Give the number of lines in the records below that contain the word "smax". State only that number.

[Collected data]
================================
-- ==== Sys2Proof/Safety.lean ====
section
/-! DEFINITION. The invariant of the latch, and what the host owes for every step to have a meaning. -/

namespace Sys2Proof.Machine

/-- A latch that a block with parameters `p` can hold: no reserved code (R110), `RVALID = 1` exactly with `OK` (R110),
`RLEN` within `LMAX` (R29), and the parser's two errors only where the parameters allow them (R110, R113). -/
abbrev Latch.Legal (p : Params) (l : Latch) : Prop :=
  reservedStatus l.status = false ∧
  (l.rvalid = true ↔ l.status = statusOk) ∧
  (∀ n ∈ l.rlen, n ≤ p.lmax) ∧
  (l.status = statusBadFormat → p.hasParser = true) ∧
  (l.status = statusValidationFailure → p.hasParser = true ∧ p.parseValidationMayFail = true)

/-- The invariant: parameters as the spec requires them, and a latch the block can hold. -/
abbrev State.Inv (s : State) : Prop := s.params.Valid ∧ s.latch.Legal s.params

/-- The host's duties at its next action: lengths in range when it presents a command (R134, R139), and, by the model's
choice, a count and lanes that the port can carry (log entries 5 and 6) and a read only of what holds a value (entry 8). -/
def State.dutiful (s : State) : Bool :=
  match s.host with
  | [] => true
  | .drive _ :: _ => true
  | .present :: _ => s.ports.inRange s.params
  | .read f :: _ => (s.latch.read f).isSome
  | .reset :: _ => true

/-- A step that has a meaning. -/
def State.StepsOn (s : State) : Prop := ∃ t, step s = .next t

end Sys2Proof.Machine
end

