theorem test_macro_rol : afterMacro (.sRol [0x81, 0x42] 4) = some ⟨0, some [0x14, 0x28]⟩ := by decide
theorem test_macro_ror : afterMacro (.sRor [0x14, 0x28] 4) = some ⟨0, some [0x81, 0x42]⟩ := by decide
theorem test_assemble_brace_list : (scan (.plain []) (String.ofList ['S', '.', 'N', 'O', 'T', ' ', Char.ofNat 0x7B, '1', ',', '2', Char.ofNat 0x7D]).toList).bind (asmTokens Params.vectors) = some ⟨none, .sNot (.lit [1, 2])⟩ := by decide

-- Witnesses: a concrete state and operands that meet the hypotheses of each obligation

theorem witness_DecodeOfEncode :
    (Instr.sAnd (List.replicate 8 0xFF) []).wellFormed Params.vectors = true ∧
    (Instr.sShl [0x80] 65535).wellFormed Params.vectors = true ∧
    (Instr.parse (List.replicate 64 0x31)).wellFormed Params.vectors = true := by decide

theorem witness_EncodeOfDecode : ∃ i, decode Params.vectors (shiftPorts 0x14 65535) = .ok i := ⟨_, rfl⟩

theorem witness_IllegalOpcodesRespondIllegalOp :
    (Presenting (pr (textPorts [])) [] ∧ ∀ op : Byte, op = 0x06 ∨ op = 0x0F ∨ op = 0x16 ∨ op = 0x1F ∨ op = 0x21 ∨ op = 0x2F ∨ op = 0x30 ∨ op = 0xFF → Unmapped op) ∧
    Presenting (st noParser (textPorts [0x31]) [.present]) [] ∧ noParser.hasParser = false := by decide +kernel

theorem witness_UnreadPortsAreIgnored :
    Presenting (pr (shiftPorts 0x14 2)) [] ∧
    (shiftPorts 0x14 2).SameRequest Params.vectors (ports 0x14 0 0 2 (4, [0x2D, 0xE9, 0x2F, 0xFE]) (0, []) (0, [])) := by decide

theorem witness_LengthAboveBoundIsRefused :
    (readsA 0x15 = true ∧ Params.vectors.lmax < 9) ∧
    (readsB 0x12 = true ∧ 8 ≤ Params.vectors.lmax ∧ 8 ≤ (List.replicate 8 (0 : Byte)).length ∧ Params.vectors.lmax < 9) ∧
    (readsS Params.vectors 0x20 = true ∧ Params.vectors.smax < 65) ∧
    Presenting (pr (ports 0x12 0 0 0 (8, List.replicate 8 0) (9, []) (0, []))) [] := by decide

theorem witness_UnpresentablePortValuesAreRefused :
    Presenting (pr (shiftPorts 0x14 65536)) [] ∧ readsShamt 0x14 = true ∧ 2 ^ Params.vectors.nbits ≤ 65536 ∧
    ((shiftPorts 0x14 65536).a.len ≤ Params.vectors.lmax ∧
      (shiftPorts 0x14 65536).a.len ≤ (shiftPorts 0x14 65536).a.lanes.length) ∧
    (readsShamt 0x05 = true ∧ readsA 0x05 = false) ∧
    Presenting (pr (ports 0x13 0 0 0 (2, [0x12]) (0, []) (0, []))) [] ∧ readsA 0x13 = true ∧ ([0x12] : List Byte).length < 2 ∧
    (Presenting (pr (ports 0x11 0 0 0 (2, [0x12, 0x34]) (2, [0x0F]) (0, []))) [] ∧ readsB 0x11 = true ∧
      2 ≤ Params.vectors.lmax ∧ 2 ≤ ([0x12, 0x34] : List Byte).length ∧ ([0x0F] : List Byte).length < 2) ∧
    Presenting (pr (ports 0x20 0 0 0 (0, []) (0, []) (1, []))) [] ∧ readsS Params.vectors 0x20 = true ∧
    ([] : List Byte).length < 1 := by decide

theorem witness_StepRunsTheDecodedInstruction :
    Presenting (pr (pairPorts 0x11)) [] ∧ ∃ i, decode (pr (pairPorts 0x11)).params (pr (pairPorts 0x11)).ports = .ok i :=
  ⟨rfl, _, rfl⟩

theorem witness_BlockActsOnlyOnCommands :
    State.reset.host = [] ∧ (st Params.vectors (textPorts []) [.drive (pairPorts 0x10)]).host = [.drive (pairPorts 0x10)] := by
  decide

theorem witness_CommandResponseTable : Presenting (pr (unequalPorts 0x12)) [] ∧ ∃ t, step (pr (unequalPorts 0x12)) = .next t :=
  ⟨rfl, _, rfl⟩

theorem witness_ResponseDependsOnTheRequestAlone :
    Presenting (pr (pairPorts 0x11)) [] ∧ Presenting (errWith 4 (pr (pairPorts 0x11))) [] ∧
    SameCommand (pr (pairPorts 0x11)) (errWith 4 (pr (pairPorts 0x11))) ∧
    (NoDraw mayFail (pairPorts 0x11).op ∧ NoDraw noParser 0x20 ∧ NoDraw Params.vectors 0x20) ∧
    (st mayFail (textPorts [0x31]) [.present]).draws = (errWith 2 (st mayFail (textPorts [0x31]) [.present])).draws := by decide

theorem witness_SameRequestTwiceSameResponse :
    (st mayFail (shiftPorts 0x15 7) [.present, .present]).host = [.present, .present] ∧
    NoDraw mayFail (shiftPorts 0x15 7).op ∧
    ∃ t, step (st mayFail (shiftPorts 0x15 7) [.present, .present]) = .next t := ⟨rfl, by decide, _, rfl⟩

theorem witness_InstructionsChangeOnlyTheLatch :
    (∃ t, exec (.parse [0x78]) State.reset = .next t) ∧ State.reset.params.parseValidationMayFail = false ∧
    (∃ t, exec (.sShr [0x80] 7) State.reset = .next t) ∧ ∀ str, Instr.sShr [0x80] 7 ≠ .parse str :=
  ⟨⟨_, rfl⟩, rfl, ⟨_, rfl⟩, fun _ => Instr.noConfusion⟩

theorem witness_ResetEventSetsTheLatchOnly :
    (okWith [0x12] (st Params.vectors (pairPorts 0x10) [.reset, .present])).host = [.reset, .present] := by decide

theorem witness_IdleTellsThatNoCommandCompleted :
    (okWith [0x12] (st Params.vectors (pairPorts 0x10) [.reset, .read .status, .read .rvalid])).host =
      [.reset, .read .status, .read .rvalid] ∧
    (∀ rest, ¬ Presenting (st Params.vectors (textPorts []) [.read .status]) rest) ∧
    (∃ t, step (st Params.vectors (textPorts []) [.read .status]) = .next t) ∧
    (st Params.vectors (textPorts []) [.read .status]).latch = ⟨7, none⟩ ∧
    Presenting (pr (pairPorts 0x10)) [] ∧ ∃ t, step (pr (pairPorts 0x10)) = .next t :=
  ⟨rfl, by simp [st], ⟨_, rfl⟩, rfl, rfl, _, rfl⟩

theorem witness_ResetDoesNotChangeResponses :
    (errWith 1 (st mayFail (textPorts [0x30]) [.reset, .present])).host = [.reset, .present] := by decide

theorem witness_LatchHoldsAndReadsAreFree :
    (∃ t, step (pr (pairPorts 0x10)) = .next t ∧ t.latch ≠ (pr (pairPorts 0x10)).latch) ∧
    (okWith [0x12, 0x34] (st Params.vectors (textPorts []) [.read (.lane 1)])).host = [.read (.lane 1)] ∧
    (okWith [0x12, 0x34] (st Params.vectors (textPorts []) [.read (.lane 1)])).latch.read (.lane 1) = some 0x34 :=
  ⟨⟨_, rfl, by decide⟩, rfl, rfl⟩

theorem witness_ReadsSeeTheResponse :
    0 < ([0x12] : ByteSeq).length ∧
    (st Params.vectors (textPorts []) [.read .rlen]).latch.result = none ∧
    (st Params.vectors (textPorts []) [.read .rlen]).host = [.read .rlen] ∧
    (st Params.vectors (textPorts []) [.read (.lane 0)]).latch.result = none ∧
    (st Params.vectors (textPorts []) [.read (.lane 0)]).host = [.read (.lane 0)] ∧
    (okWith [0x12] (st Params.vectors (textPorts []) [.read (.lane 1)])).latch.result = some [0x12] ∧
    (okWith [0x12] (st Params.vectors (textPorts []) [.read (.lane 1)])).host = [.read (.lane 1)] := by decide

theorem witness_EveryStepKeepsTheLatchLegal :
    (pr (pairPorts 0x10)).Inv ∧ ∃ t, step (pr (pairPorts 0x10)) = .next t := ⟨by decide +kernel, _, rfl⟩

theorem witness_ResetLatchIsLegal : Params.Valid ⟨1, 1, 8, true, true⟩ := by decide

theorem witness_FetchedTableWordsRun :
    State.reset.params.hasParser = true ∧ decodeTableWord 8 0x20 = some (.parse []) := by decide

theorem witness_ByteOpcodes :
    (ports 0x00 0xF0 0x3C 0 (0, []) (0, []) (0, [])).op = 0x00 ∧ (ports 0x01 0xF0 0x3C 0 (0, []) (0, []) (0, [])).op = 0x01 ∧
    (ports 0x02 0xF0 0x3C 0 (0, []) (0, []) (0, [])).op = 0x02 ∧ (ports 0x03 0xF0 0x3C 0 (0, []) (0, []) (0, [])).op = 0x03 := by
  decide

theorem witness_ByteShiftLeftIsLogical :
    (ports 0x04 0x11 0 65535 (0, []) (0, []) (0, [])).op = 0x04 ∧ 65535 < 2 ^ Params.vectors.nbits ∧
    (exec (.bShl 0x81 7) State.reset = .next (okWith [0x80] State.reset)) ∧
    (exec (.bShl 0x81 8) State.reset = .next (okWith [0x00] State.reset)) := ⟨rfl, by decide, rfl, rfl⟩

theorem witness_ByteShiftRightIsLogical :
    (ports 0x05 0x11 0 65535 (0, []) (0, []) (0, [])).op = 0x05 ∧ 65535 < 2 ^ Params.vectors.nbits ∧
    (exec (.bShr 0x81 7) State.reset = .next (okWith [0x01] State.reset)) ∧
    (exec (.bShr 0x81 8) State.reset = .next (okWith [0x00] State.reset)) := ⟨rfl, by decide, rfl, rfl⟩

theorem witness_ByteCommandsAlwaysSucceed :
    Presenting (pr (ports 0x05 0xFF 0 65535 (9, []) (9, []) (65, []))) [] ∧ (0x05 : Byte).toNat ≤ 0x05 ∧
    65535 < 2 ^ Params.vectors.nbits ∧ readsShamt 0x02 = false := by decide

theorem witness_ByteShiftCountSaturatesAtEight :
    exec (.bShl 0xFF 8) State.reset = .next (okWith [0x00] State.reset) ∧
    exec (.bShr 0xFF 7) State.reset = .next (okWith [0x01] State.reset) := ⟨rfl, rfl⟩

theorem witness_SequenceTwoOperands :
    (Presents Params.vectors.lmax (pairPorts 0x10).a [0x12, 0x34] ∧ Presents Params.vectors.lmax (pairPorts 0x10).b [0x0F, 0xF0]) ∧
    (pairPorts 0x10).op = 0x10 ∧ (pairPorts 0x11).op = 0x11 ∧ (pairPorts 0x12).op = 0x12 ∧
    ([] : ByteSeq).length ≠ ([0x00] : ByteSeq).length ∧ ([0x12] : ByteSeq).length = ([0xF0] : ByteSeq).length := by decide

theorem witness_SequenceNotIsLaneWise :
    (pairPorts 0x13).op = 0x13 ∧ Presents Params.vectors.lmax (pairPorts 0x13).a [0x12, 0x34] := by decide

theorem witness_LengthMismatchDecidedByLengthFields :
    (Presenting (pr (unequalPorts 0x12)) [] ∧ (unequalPorts 0x12).op = 0x12 ∧
      Presents Params.vectors.lmax (unequalPorts 0x12).a [0x12] ∧ Presents Params.vectors.lmax (unequalPorts 0x12).b [0x0F, 0xF0] ∧
      (unequalPorts 0x12).a.len ≠ (unequalPorts 0x12).b.len) ∧
    (Presenting (pr (ports 0x10 0 0 0 (0, []) (0, []) (0, []))) [] ∧
      Presents Params.vectors.lmax ⟨0, []⟩ [] ∧ (0 : Nat) = 0) := by decide

theorem witness_SequenceCommandsKeepLength :
    Presenting (pr (shiftPorts 0x15 9)) [] ∧ (0x10 ≤ (0x15 : Byte).toNat ∧ (0x15 : Byte).toNat ≤ 0x15) ∧
    ∃ t r, step (pr (shiftPorts 0x15 9)) = .next t ∧ t.latch.result = some r := ⟨rfl, by decide, _, _, rfl, rfl⟩

theorem witness_ShiftLaneForms :
    exec (.sShl [0x80, 0x01] (8 * 1 + 7)) State.reset = .next (okWith [0x80, 0x00] State.reset) ∧
    exec (.sShr [0x80, 0x01] (8 * 0 + 7)) State.reset = .next (okWith [0x01, 0x00] State.reset) := ⟨rfl, rfl⟩

theorem witness_ShiftByTheWidthClears : 8 * ([0xFF, 0xFF] : ByteSeq).length ≤ 16 ∧ 8 * ([] : ByteSeq).length ≤ 0 := by decide

theorem witness_ShiftByWholeLanesMovesLanes : 2 ≤ ([0xFF, 0xFF] : ByteSeq).length := by decide

theorem witness_ParseValueAndLength :
    Params.vectors.hasParser = true ∧ Params.vectors.parseValidationMayFail = false ∧
    (∀ c ∈ ([0x20, 0x31, 0x30, 0x20] : ByteSeq), ¬ BadOctet c) ∧
    exec (.parse [0x20, 0x31, 0x30, 0x20]) State.reset = .next (okWith [0x02] State.reset) ∧
    (okWith [0x02] State.reset).latch.status = 0 := ⟨by decide, by decide, by decide, rfl, rfl⟩

theorem witness_BadFormatExactlyOnBadOctets :
    (∃ t, exec (.parse [0x31, 0x78]) State.reset = .next t ∧ t.latch.status = 2) ∧
    State.reset.params.hasParser = true ∧ State.reset.params.parseValidationMayFail = false ∧
    ∃ c ∈ ([0x31, 0x78] : ByteSeq), BadOctet c := ⟨⟨_, rfl, by decide⟩, rfl, rfl, by decide⟩

theorem witness_ValidationFailureIsAFreeDraw :
    (mayFail.hasParser = true ∧ mayFail.parseValidationMayFail = true) ∧
    Params.vectors.parseValidationMayFail = false ∧ ∃ t, exec (.parse []) State.reset = .next t := ⟨by decide, rfl, _, rfl⟩

theorem witness_ParseWithoutParserIsIllegal :
    (noParser.hasParser = false ∧ (textPorts [0x31]).op = 0x20) ∧
    Params.vectors.hasParser = true ∧ Presents Params.vectors.smax (textPorts [0x31]).s [0x31] := by decide

theorem witness_ParseIgnoresSpaces :
    (State.reset.params.hasParser = true ∧ State.reset.params.parseValidationMayFail = false) ∧
    exec (.parse (List.replicate 2 0x20)) State.reset = .next (okWith [] State.reset) := ⟨by decide, rfl⟩

theorem witness_ParseResultAlwaysFits :
    State.reset.params.Valid ∧ (Instr.parse (List.replicate 64 0x31)).wellFormed State.reset.params = true ∧
    ∃ t r, exec (.parse (List.replicate 64 0x31)) State.reset = .next t ∧ t.latch.result = some r :=
  ⟨by decide, by decide, _, _, rfl, rfl⟩

theorem witness_MacroClearGivesZero : (List.replicate 8 (0xFF : Byte)).length ≤ State.reset.params.lmax := by decide

theorem witness_MacroAndnMasks :
    (([0x12] : ByteSeq).length = ([0xF0] : ByteSeq).length ∧ ([0x12] : ByteSeq).length ≤ State.reset.params.lmax) ∧
    ([0x12] : ByteSeq).length ≠ ([] : ByteSeq).length := by decide

theorem witness_MacroRotate :
    (List.replicate 8 (0x81 : Byte)).length ≤ State.reset.params.lmax ∧ 0 < 63 ∧ 63 < 8 * (List.replicate 8 (0x81 : Byte)).length ∧
    63 < 2 ^ State.reset.params.nbits ∧ 8 * (List.replicate 8 (0x81 : Byte)).length - 63 < 2 ^ State.reset.params.nbits ∧
    (12 < 2 ^ 4 ∧ 8 * ([0x81, 0x42, 0x24] : ByteSeq).length - 12 < 2 ^ 4) := by decide

theorem witness_LinesPresentTheirCommands :
    ((SeqArg.named ['m']).value [(['m'], [0x0F])] = some [0x0F] ∧ (SeqArg.lit []).value [(['m'], [0x0F])] = some []) ∧
    (Instr.sShl [0x0F] 65535).wellFormed State.reset.params = true ∧
    ∃ e t, runLine ⟨some ['r'], .sClr (.named ['m'])⟩ [(['m'], [0x0F])] State.reset = .next (e, t) :=
  ⟨by decide, by decide, _, _, rfl⟩
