-- ==== Sys2Proof/Tests/Slice0.lean ====
section
/-! SUPPORT. Small tests, each on one step or one value, and for every statement with hypotheses a state and operands
that meet them. Expected values are those of 95_test_vectors.md (named L1.n, L2.n) or worked out from the cited rule. -/

namespace Sys2Proof.Tests

open Sys2Proof.Machine

/-- A block with a ring of `cap` slots, its first slots holding `l`, and one agent holding the turn. -/
def block (a : Agent) (cap : Nat) (l : List Byte) (w r : Nat) : State :=
  { State.construct (.withCap cap) with slots := (List.range l.length).zip l, w := w, r := r, turn := a }

/-- The same block with requests offered to both agents. -/
def offered (s : State) (rx main : List Request) : State :=
  { s with rx := { s.rx with stream := ⟨rx, .ends⟩ }, main := { s.main with stream := ⟨main, .ends⟩ } }

/-- An answer's next state, if it has one. -/
def nextOf (o : Host.Outcome State Fault Refusal) : Option State :=
  match o with
  | .next t => some t
  | .fault _ => none
  | .refused _ => none

/-- What an operation returns on MAIN. -/
def mainResult (i : Instr) (s : State) : Option (List Result) := (nextOf (exec i s)).map fun t => t.main.results

/-- What is recorded as MAIN's fault. -/
def mainFault (i : Instr) (s : State) : Option FaultReg := (nextOf (exec i s)).map fun t => t.main.fault

/-- A block with an empty ring, MAIN's turn. -/
def idleMain : State := block .main 4 [] 0 0

/-- A block with an empty ring, RX's turn. -/
def idleRx : State := block .rx 4 [] 0 0

/-! ### Well-formedness: an ill-formed term for each check -/

theorem test_wf_refuses_large_duration : (Instr.classify 2147483648).wellFormed .default = false := by decide
theorem test_wf_refuses_small_duration : (Instr.process (-2147483649)).wellFormed .default = false := by decide
theorem test_wf_refuses_large_slot : (Instr.slotRead 65536).wellFormed .default = false := by decide
theorem test_wf_refuses_large_count : (Instr.consume 65536).wellFormed .default = false := by decide
theorem test_wf_accepts_bounds : ∀ i ∈ ([.classify 2147483647, .process (-2147483648), .slotRead 65535, .consume 0] :
    List Instr), i.wellFormed .default = true := by decide

/-! ### Decoding: words written out from 30_encoding.md R101 and R103, op code first -/

-- 00001 | d = 512 in 32 bits (L2.1)
theorem test_decode_classify : decode .default ⟨37, 0b0000100000000000000000000001000000000⟩ = .ok (.classify 512) := by
  decide
-- 00010 | d = -1050 in 32 bits, two's complement (L2.2)
theorem test_decode_process : decode .default ⟨37, 0b0001011111111111111111111101111100110⟩ = .ok (.process (-1050)) := by
  decide
-- 00011 | s = 01000001
theorem test_decode_push : decode .default ⟨13, 0b0001101000001⟩ = .ok (.push 0x41) := by decide
theorem test_decode_pop : decode .default ⟨5, 0b00100⟩ = .ok .pop := by decide
theorem test_decode_isEmpty : decode .default ⟨5, 0b00101⟩ = .ok .isEmpty := by decide
theorem test_decode_available : decode .default ⟨5, 0b00110⟩ = .ok .available := by decide
theorem test_decode_spans : decode .default ⟨5, 0b00111⟩ = .ok .spans := by decide
-- 01000 | n = 0000000000000100
theorem test_decode_slotRead : decode .default ⟨21, 0b010000000000000000100⟩ = .ok (.slotRead 4) := by decide
-- 01001 | n = 0000000000000011
theorem test_decode_consume : decode .default ⟨21, 0b010010000000000000011⟩ = .ok (.consume 3) := by decide
theorem test_decode_asmStep : decode .default ⟨5, 0b01010⟩ = .ok .asmStep := by decide
theorem test_decode_absorb : decode .default ⟨5, 0b01011⟩ = .ok .absorb := by decide
-- 01100 | fmt = 01 | bits = 0xE0C (L1.2)
theorem test_decode_frameDecode :
    decode .default ⟨39, 0b011000100000000000000000000111000001100⟩ = .ok (.frameDecode 1 0xE0C) := by decide
-- 01101 | cmd = 0x650A0B0C (L1.2)
theorem test_decode_frameEncode :
    decode .default ⟨37, 0b0110101100101000010100000101100001100⟩ = .ok (.frameEncode 0x650A0B0C) := by decide
-- 01110 | cmd = 0x950A0B0C (L1.3)
theorem test_decode_transmit :
    decode .default ⟨37, 0b0111010010101000010100000101100001100⟩ = .ok (.transmit 0x950A0B0C) := by decide
-- 01111 | len = 01110 | 16 characters (L1.2)
theorem test_decode_parseText : decode .default ⟨138, 0x1EE313A3041304230433A303A353A310000⟩ =
    .ok (.parseText 14 0x313A3041304230433A303A353A310000) := by decide
-- 10000 | cmd = 0x40ABCDEF
theorem test_decode_serializeText :
    decode .default ⟨37, 0b1000001000000101010111100110111101111⟩ = .ok (.serializeText 0x40ABCDEF) := by decide
theorem test_decode_reserved00 : decode .default ⟨5, 0b00000⟩ = .ok .reserved00 := by decide
theorem test_decode_reserved11 : decode .default ⟨5, 0b10001⟩ = .ok .reserved11 := by decide
theorem test_decode_reserved12 : decode .default ⟨5, 0b10010⟩ = .ok .reserved12 := by decide
theorem test_decode_reserved13 : decode .default ⟨5, 0b10011⟩ = .ok .reserved13 := by decide
theorem test_decode_reserved14 : decode .default ⟨5, 0b10100⟩ = .ok .reserved14 := by decide
theorem test_decode_reserved15 : decode .default ⟨5, 0b10101⟩ = .ok .reserved15 := by decide
theorem test_decode_reserved16 : decode .default ⟨5, 0b10110⟩ = .ok .reserved16 := by decide
theorem test_decode_reserved17 : decode .default ⟨5, 0b10111⟩ = .ok .reserved17 := by decide
theorem test_decode_reserved18 : decode .default ⟨5, 0b11000⟩ = .ok .reserved18 := by decide
theorem test_decode_reserved19 : decode .default ⟨5, 0b11001⟩ = .ok .reserved19 := by decide
theorem test_decode_reserved1A : decode .default ⟨5, 0b11010⟩ = .ok .reserved1A := by decide
theorem test_decode_reserved1B : decode .default ⟨5, 0b11011⟩ = .ok .reserved1B := by decide
theorem test_decode_reserved1C : decode .default ⟨5, 0b11100⟩ = .ok .reserved1C := by decide
theorem test_decode_reserved1D : decode .default ⟨5, 0b11101⟩ = .ok .reserved1D := by decide
theorem test_decode_reserved1E : decode .default ⟨5, 0b11110⟩ = .ok .reserved1E := by decide
theorem test_decode_reserved1F : decode .default ⟨5, 0b11111⟩ = .ok .reserved1F := by decide

theorem test_decode_refuses_no_op : decode .default ⟨4, 0⟩ = .error .noOpField := by decide
theorem test_decode_refuses_wide_value : decode .default ⟨5, 32⟩ = .error .valueTooWide := by decide
theorem test_decode_refuses_wrong_width : decode .default ⟨6, 0b001000⟩ = .error .wrongWidth := by decide

-- Opcode-table words, in whole bytes: the op code tells FB (39 bits) from FC and FD (37 bits).
theorem test_table_word_fb : decodeTableWord 40 0x3100000E0C = some (.frameDecode 1 0xE0C) := by decide
theorem test_table_word_fc : decodeTableWord 40 0x0D650A0B0C = some (.frameEncode 0x650A0B0C) := by decide
theorem test_table_word_f0 : decodeTableWord 8 0x1F = some .reserved1F := by decide

/-! ### One step: placing a request and running it -/

theorem test_step_reset_has_ended : step .reset = .refused .runEnded := by rfl

theorem test_step_runs_offered_available :
    ((nextOf (step (State.reset.withFetchWord 8 0x06))).map fun t => (t.main.ix, t.main.results)) =
      some (1, [.count 0]) := by decide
================================
### Result
2